I wish people would stop generating stuff they don't understand only to forward it to someone who does. Something about that really rubs me the wrong way.
May I remind you that this is Timothy Gowers. He says he doesn't understand, but he most certainly has far greater capacity than most to detect complete junk from a maybe plausible argument. His colleague is even better able to judge this, hence why he sent it to him.
Also if he did send me complete junk, I would still parse it for multiple days to see what is there.
Yeah, it doesn't make a difference for me. It's the generation part. Gowers should have sent his prompts to the colleagues, not the generated paper. That's all. I feel like it's creating obligations for others to help with the remaining 20% which always takes the most time, while you get to have all the fun of doing the first 80%.
I'm not criticising Gowers directly in this instance because he's exploring the possibilities, my disdain is towards the more general pattern I see emerging where people just send each other LLM outputs.
No offense intended, but this sounds like you're projecting impressions about LLM output for programming.

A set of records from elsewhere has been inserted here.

-- ==== Sys2Proof/Machine/Reset.lean ====
section
/-! DEFINITION. What each reset level discards and keeps, the erasure of the chip, and the entry to Dormant (R232, R320, R351,
R369, R374 to R382, R385). -/

namespace Sys2Proof.Machine

/-! ## Parts that a reset clears -/

/-- The registers that the island keeps: PWRC_ALARM; and its counter, PWRC_ENERGY (R375). -/
def islandRegs (s : State) : Regs := { Regs.reset with val := SMap.keep (fun k => k == rkey 4 0xA8) s.regs.val }
def islandCtr (s : State) : SMap Nat := SMap.keep (fun k => k == rkey 4 0x90) s.ctr

/-- A reset of a block discards its pending commit: it reads rejected with REASON RESET (R306, R379, R380). -/
def discardCommits (s : State) (pages : Nat → Bool) (r : Regs) : Regs :=
  let l := (presentPages s.sku).filter (fun p => pages p && bit (reg s p 0x28) 0)
  let v := 4 + 9 * 8 + s.time.ft % 2 ^ 48 * 2 ^ 16
  { r with val := l.foldl (fun m p => SMap.put none m (rkey p 0x28) (some (w64 v))) r.val }

/-- The partition of each range of device memory at the moment of the reset: 1 for none, `p` + 2 for `p`; a range whose scrub had not
ended counts as in none (R381). -/
def recordOwners (s : State) : SMap Nat :=
  (upTo 0 1024).foldl (fun m r =>
    if r * 2 ^ 30 < s.sku.memBytes then
      SMap.put 0 m r (if scrubbing s r then 1 else match carve s r with | some p => p + 2 | none => 1)
    else m) []

/-- A partition scrub of the mailbox that a reset interrupts stays recorded until one completes (R320). -/
def interruptedScrubs (s : State) : List (Nat × Nat × Nat) :=
  (s.mem.scrubs.filter (fun x => x.1 == 1 && (x.2.2 == 2 || x.2.2 == 3))).map (fun x => (1, x.2.1, 3))

/-- Device memory with its poison marks outlives the reset; what caches and buffers held is gone (R232, R379). -/
def keptMem (s : State) : Mem :=
  { Mem.empty with hbm := s.mem.hbm, poison := s.mem.poison, owners := recordOwners s, scrubs := interruptedScrubs s, patrol := s.mem.patrol }

/-- Every context reads FREE with last loss CHIP_RESET (R351). -/
def resetBox : Box := { Box.empty with ctxs := (upTo 0 4096).map (fun c => (c, { Ctx.free with lastLoss := 0xB })) }

/-- Counts since cold reset outlive other resets. -/
def keptDbg (d : Dbg) : Dbg := { Dbg.reset with nowin := d.nowin, ce := d.ce }

/-- A partition scrub of the mailbox that the reset interrupts leaves an entry in the log, whose wording is open (R320). -/
def scrubLog (s : State) : List Byte :=
  match s.rm.long with
  | some l => if l.opcode = 0x14 then (upTo 4096 16).map (Config.responseByte s.free) else []
  | none => []

/-- Fuses, flash, the security block's secrets and the counts since cold reset (R320, R364, R365, R375). -/
def keptRm (s : State) : Rm :=
  let r := (logAdd s (scrubLog s)).rm
  { Rm.reset with
    uds := r.uds, udsLocked := r.udsLocked, fuseKey := r.fuseKey, wrapped := r.wrapped, certs := r.certs
    restarts := r.restarts, tdrop := r.tdrop, tskip := r.tskip, imgA := r.imgA, imgB := r.imgB, fused := r.fused, genFuse := r.genFuse
    serial := r.serial, nonce := r.nonce, log := r.log, lastFatal := r.lastFatal, activeNext := r.activeNext
    eraseDue := r.eraseDue || (match r.long with | some l => l.opcode == 0x12 | none => false) }

/-- The fabric keeps the plan stored in flash; the plan in force and every link are gone. -/
def keptFab (s : State) : Fab := { Fab.empty with stored := s.fab.stored }

/-- Fabric time at a warm reset (R380). -/
def warmTime (t : Time) : Time :=
  let st := if t.gm then 2 else if t.st = 2 ∨ t.st = 3 then 3 else 0
  { t with st := st, errest := if st = 0 then 0xFFFF else t.errest, parent := 0, offset := 0, slew := 0, meas := [], good := 0, bad := 0
           ptmFt := 0, ptmHt := 0, ptmSeq := 0, cand := 0, woken := false }

/-- The bits of PWRC_RSTCAUSE (R382). -/
def causeWord (code : Nat) (fatal trip uvlo : Bool) : Nat := code + 16 * fatal.toNat + 32 * trip.toNat + 64 * uvlo.toNat

/-- The live collectives of a chip that resets end on the other members by cancel notices (R291, R379). -/
def leaveColl (s : State) : State := { cancelAll s with coll := Coll.empty }

/-! ## Warm reset (R379, R380, R419) -/

/-- Power and protection: ceilings of comparators stay, those of PWRC's registers return. -/
def warmPow (s : State) (code : Nat) (hold : Bool) : Pow :=
  { s.pow with
    power := .active, svc := if hold then 0 else 1, stage := if hold then .hold else .boot, limCeil := 2100, floor := false, underNs := 0
    hbmDone := false, fabDone := false, failed := [], psState := 0, psResult := 0, psWhy := 0, exitReq := 0, flr := []
    cause := causeWord code s.dbg.fatal false false, links := if code = 2 then [] else s.pow.links
    cfg := if code = 2 then [] else s.pow.cfg, aer := if code = 2 then [] else s.pow.aer }

/-- A warm reset with its cause: the chip goes to start-up step 2, or holds before it while PERST# is low. -/
def warmReset (s : State) (code : Nat) : State :=
  let s := leaveColl s
  alertUpdate { s with
    time := warmTime s.time, mem := keptMem s, regs := discardCommits s (fun _ => true) (islandRegs s), ctr := islandCtr s, cores := [], box := resetBox, streams := []
    tags := [], fab := keptFab s, pow := warmPow s code s.pow.perst, rm := keptRm s, dbg := keptDbg s.dbg }

def execPerstAssert (s : State) : Res :=
  .next (if s.pow.power = .off ∨ s.pow.perst then s
         else
           let s := { s with pow := { s.pow with perst := true } }
           if railsGood s then warmReset s 2 else s)

/-- The rising edge resumes a held start-up at step 2. -/
def execPerstDeassert (s : State) : Res :=
  .next (if s.pow.power = .off then s
         else if s.pow.stage = .hold then { s with pow := { s.pow with perst := false, stage := .boot, svc := 1 } }
         else { s with pow := { s.pow with perst := false } })

/-- PWRC_RSTCTL: only the key in the same write starts the reset; a chip held by PERST# stays held. -/
def rstCtl (s : State) (key : Nat) : State := if key = 0xD9A0 then warmReset s 3 else s
def execWarmReset (fn key : Nat) (s : State) : Res := .next (pageWrite s fn 4 (fun s => rstCtl s key))

/-! ## Function level reset of PF0 (R379, R385) -/

/-- The pages whose registers outlive it: ports. -/
def flrKeeps (key : Nat) : Bool :=
  match blkOf (key / 4096) with | some (.xprt, _) => true | _ => key == rkey 4 0xA8 || key == rkey 4 0x90

/-- Partition resets under way go on (R385). -/
def flrScrubs (s : State) : List (Nat × Nat × Nat) := interruptedScrubs s ++ s.pow.flr.map (fun p => (1, p, 1))

/-- PF0's reset: as warm, but the fabric, fabric time and the Ringmaster's firmware go on. FATAL stays. -/
def pfReset (s : State) : State :=
  let s := leaveColl (exitEvent s 0)
  let keep := fun (p : Nat) => match blkOf p with | some (.xprt, _) => true | _ => false
  let r := keptRm s
  alertUpdate { s with
    mem := { keptMem s with scrubs := flrScrubs s }
    regs := discardCommits s (fun p => !keep p)
      { Regs.reset with val := SMap.keep flrKeeps s.regs.val, raisedI := SMap.keep keep s.regs.raisedI, blk := SMap.keep keep s.regs.blk }
    ctr := SMap.keep flrKeeps s.ctr, cores := [], box := resetBox, streams := [], tags := []
    pow := { s.pow with
      svc := if s.dbg.fatal then 5 else 2, stage := if s.dbg.fatal then s.pow.stage else .service, fabDone := true, limCeil := 2100, floor := false, underNs := 0
      psState := 0, psResult := 0, psWhy := 0, exitReq := 0, cfg := [], aer := [], cause := causeWord 4 s.dbg.fatal false false }
    rm := { r with up := s.rm.up, hb := s.rm.hb, slot := s.rm.slot, fallback := s.rm.fallback, verified := s.rm.verified
                   meas := s.rm.meas, devKey := s.rm.devKey, devCert := s.rm.devCert, tier := s.rm.tier, tierSince := s.rm.tierSince, eid := s.rm.eid, sensors := s.rm.sensors, sampleAt := s.rm.sampleAt, firstDog := s.rm.firstDog }
    dbg := { keptDbg s.dbg with fatal := s.dbg.fatal, fcode := s.dbg.fcode, fcount := s.dbg.fcount, finst := s.dbg.finst
                                ftype := s.dbg.ftype, fft := s.dbg.fft, faddr := s.dbg.faddr } }

/-- The chip is up and takes the reset; a start-up that is not in service restarts nothing. -/
def execPfFlr (s : State) : Res :=
  .next (if s.pow.power == .idle || (s.pow.power == .active && decide (3 ≤ s.pow.svc)) then pfReset s else s)

/-! ## Erasure (R369) -/

/-- The flash part: the cabling plan and the Ringmaster's log. -/
def eraseFlash (s : State) : State :=
  { s with fab := { s.fab with stored := Plan.none }, rm := { s.rm with log := [], lastFatal := [] } }

/-- Zero in all device memory outside the reserved range, in the Loft, the caches, register files and tile memories. -/
def eraseMem (s : State) : State :=
  let clean := fun (k : Core) => { k with
    tmem := [], tpoison := [], l1 := [], icache := [], active := WSet.zero, shadow := WSet.zero
    groups := k.groups.map (fun (g : Nat × Group) => (g.1, { g.2 with vreg := [], ureg := [], vpoison := [], upoison := [] })) }
  { s with
    mem := { s.mem with hbm := SMap.keep (fun a => s.sku.usable ≤ a) s.mem.hbm, poison := SMap.keep (fun k => s.sku.usable ≤ 32 * k) s.mem.poison
                        l2 := [], dir := [], msgs := [], answers := [], putms := [] }
    cores := s.cores.map (fun (p : Nat × Core) => (p.1, clean p.2)) }

/-! ## Dormant and Off (R374 to R377, R425) -/

/-- What is left when the rails are off: the island, flash and fuses. Device memory is lost. -/
def toDormant (s : State) : State :=
  let s := if s.pow.power == .active || s.pow.power == .idle then leaveColl s else s
  alertUpdate { s with
    time := { s.time with st := 0, gm := false, errest := 0xFFFF, parent := 0, hops := 0, offset := 0, slew := 0, meas := [], good := 0, bad := 0
                          ptmFt := 0, ptmHt := 0, ptmSeq := 0, cand := 0, xtal := 0, woken := false }
    mem := { Mem.empty with scrubs := interruptedScrubs s }, regs := islandRegs s, ctr := islandCtr s, cores := [], box := resetBox, streams := [], tags := [], fab := keptFab s
    rm := keptRm s, dbg := keptDbg s.dbg
    pow := { s.pow with
      power := .dormant, svc := 0, stage := .none, jctCeil := 2100, curCeil := false, inlCeil := false, uvCeil := false, limCeil := 2100
      floor := false, underNs := 0, inPower := 0, hotJct := 0, hbmDone := false, fabDone := false, failed := [], psState := 0
      psResult := 0, psWhy := 0, exitReq := 0, links := [], cfg := [], aer := [], flr := [] } }

/-- The rails are on. -/
def railsOn (s : State) : Bool := s.pow.power == .active || s.pow.power == .idle

/-- The rails start when PWR_EN is asserted, the 52 V comparator reads enough, the inlet comparator is clear and no trip is latched
(R375): start-up step 1. The first start after Off is a cold reset. -/
def tryStart (s : State) : State :=
  let p := s.pow
  if p.power = .dormant ∧ p.pwrEn ∧ p.in52 ∧ !p.inletHot ∧ !p.trip then
    { s with
      box := if p.coldNext then Box.empty else resetBox
      pow := { p with power := .active, svc := 0, stage := .rails, coldNext := false, tripped := false, uvlo := false
                      cause := causeWord (if p.coldNext then 0 else 1) false p.tripped p.uvlo } }
  else s

end Sys2Proof.Machine
end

Your words make a lot of sense to me in that context, but not as much here.
I can speak with a reasonable amount of experience here. I absolutely guarantee you that what Gowers sent over was the vast majority of the work involved for a proof. It's also an interesting exercise in general, hence the blog post.
Parsing a proof like this is _much_ easier than creating it.
Parsing code often seems like the opposite in my experience, where it is more difficult than writing it yourself.